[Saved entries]
....

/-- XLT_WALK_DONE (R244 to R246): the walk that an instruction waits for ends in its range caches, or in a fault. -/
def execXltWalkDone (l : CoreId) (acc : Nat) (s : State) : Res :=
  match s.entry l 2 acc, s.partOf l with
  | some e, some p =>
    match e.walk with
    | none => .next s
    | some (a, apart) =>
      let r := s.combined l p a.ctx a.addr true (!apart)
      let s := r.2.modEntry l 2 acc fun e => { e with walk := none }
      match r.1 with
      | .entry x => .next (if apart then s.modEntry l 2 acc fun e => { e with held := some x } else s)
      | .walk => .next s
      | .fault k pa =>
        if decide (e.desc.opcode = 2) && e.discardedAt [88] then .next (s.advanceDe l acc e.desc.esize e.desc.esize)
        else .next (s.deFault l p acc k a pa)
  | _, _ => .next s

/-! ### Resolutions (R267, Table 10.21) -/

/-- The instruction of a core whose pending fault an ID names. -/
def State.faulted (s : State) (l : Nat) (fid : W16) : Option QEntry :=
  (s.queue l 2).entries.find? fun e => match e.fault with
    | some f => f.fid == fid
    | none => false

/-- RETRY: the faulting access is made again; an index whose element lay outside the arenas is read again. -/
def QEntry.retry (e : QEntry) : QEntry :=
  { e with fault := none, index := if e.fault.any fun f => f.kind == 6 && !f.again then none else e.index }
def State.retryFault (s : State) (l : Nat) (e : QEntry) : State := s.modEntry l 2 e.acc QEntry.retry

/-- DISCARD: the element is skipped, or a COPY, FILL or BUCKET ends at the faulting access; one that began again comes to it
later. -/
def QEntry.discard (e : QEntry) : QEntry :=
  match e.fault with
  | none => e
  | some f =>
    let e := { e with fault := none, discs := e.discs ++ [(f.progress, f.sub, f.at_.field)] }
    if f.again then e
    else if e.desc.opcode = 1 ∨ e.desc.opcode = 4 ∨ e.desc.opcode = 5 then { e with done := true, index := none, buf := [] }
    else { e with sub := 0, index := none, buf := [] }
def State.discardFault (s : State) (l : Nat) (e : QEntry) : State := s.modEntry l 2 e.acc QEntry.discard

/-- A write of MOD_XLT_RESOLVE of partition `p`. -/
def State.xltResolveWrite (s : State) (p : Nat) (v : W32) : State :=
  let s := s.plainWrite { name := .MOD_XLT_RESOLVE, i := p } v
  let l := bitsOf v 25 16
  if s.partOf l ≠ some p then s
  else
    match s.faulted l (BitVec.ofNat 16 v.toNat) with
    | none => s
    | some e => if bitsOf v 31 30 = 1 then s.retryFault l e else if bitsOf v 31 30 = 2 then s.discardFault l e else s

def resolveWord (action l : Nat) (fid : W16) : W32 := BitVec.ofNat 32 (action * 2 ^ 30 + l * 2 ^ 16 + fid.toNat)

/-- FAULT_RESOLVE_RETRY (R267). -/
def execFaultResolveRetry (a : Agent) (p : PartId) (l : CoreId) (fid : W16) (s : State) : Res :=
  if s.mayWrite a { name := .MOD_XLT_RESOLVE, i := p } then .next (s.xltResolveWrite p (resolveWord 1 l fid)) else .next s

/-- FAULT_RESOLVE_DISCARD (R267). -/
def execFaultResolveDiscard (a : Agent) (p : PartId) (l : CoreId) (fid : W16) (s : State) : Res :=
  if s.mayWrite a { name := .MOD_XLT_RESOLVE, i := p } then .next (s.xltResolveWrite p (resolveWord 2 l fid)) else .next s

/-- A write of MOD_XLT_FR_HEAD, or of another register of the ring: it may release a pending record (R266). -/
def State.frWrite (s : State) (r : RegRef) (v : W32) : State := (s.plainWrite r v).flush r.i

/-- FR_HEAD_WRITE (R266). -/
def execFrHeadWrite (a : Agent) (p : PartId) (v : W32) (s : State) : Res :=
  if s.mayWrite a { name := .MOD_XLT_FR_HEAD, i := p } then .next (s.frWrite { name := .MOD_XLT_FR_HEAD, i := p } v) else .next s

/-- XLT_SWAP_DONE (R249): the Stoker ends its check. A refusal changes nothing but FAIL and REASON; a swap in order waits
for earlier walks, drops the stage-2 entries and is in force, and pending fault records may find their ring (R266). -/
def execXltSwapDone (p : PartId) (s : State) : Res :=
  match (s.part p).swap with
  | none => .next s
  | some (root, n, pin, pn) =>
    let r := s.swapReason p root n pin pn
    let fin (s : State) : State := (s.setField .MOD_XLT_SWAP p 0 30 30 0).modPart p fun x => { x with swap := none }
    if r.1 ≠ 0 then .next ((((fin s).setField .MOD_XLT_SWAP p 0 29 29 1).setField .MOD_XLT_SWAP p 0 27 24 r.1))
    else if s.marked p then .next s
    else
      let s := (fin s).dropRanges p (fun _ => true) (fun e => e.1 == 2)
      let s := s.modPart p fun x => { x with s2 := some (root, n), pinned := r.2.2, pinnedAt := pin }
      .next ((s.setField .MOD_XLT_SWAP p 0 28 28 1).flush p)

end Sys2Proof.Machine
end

....

The lines above, from the start of the records through the one containing "(a, apart) =>", are to be printed exactly, and nothing else is to be included.

/-- XLT_WALK_DONE (R244 to R246): the walk that an instruction waits for ends in its range caches, or in a fault. -/
def execXltWalkDone (l : CoreId) (acc : Nat) (s : State) : Res :=
  match s.entry l 2 acc, s.partOf l with
  | some e, some p =>
    match e.walk with
    | none => .next s
    | some (a, apart) =>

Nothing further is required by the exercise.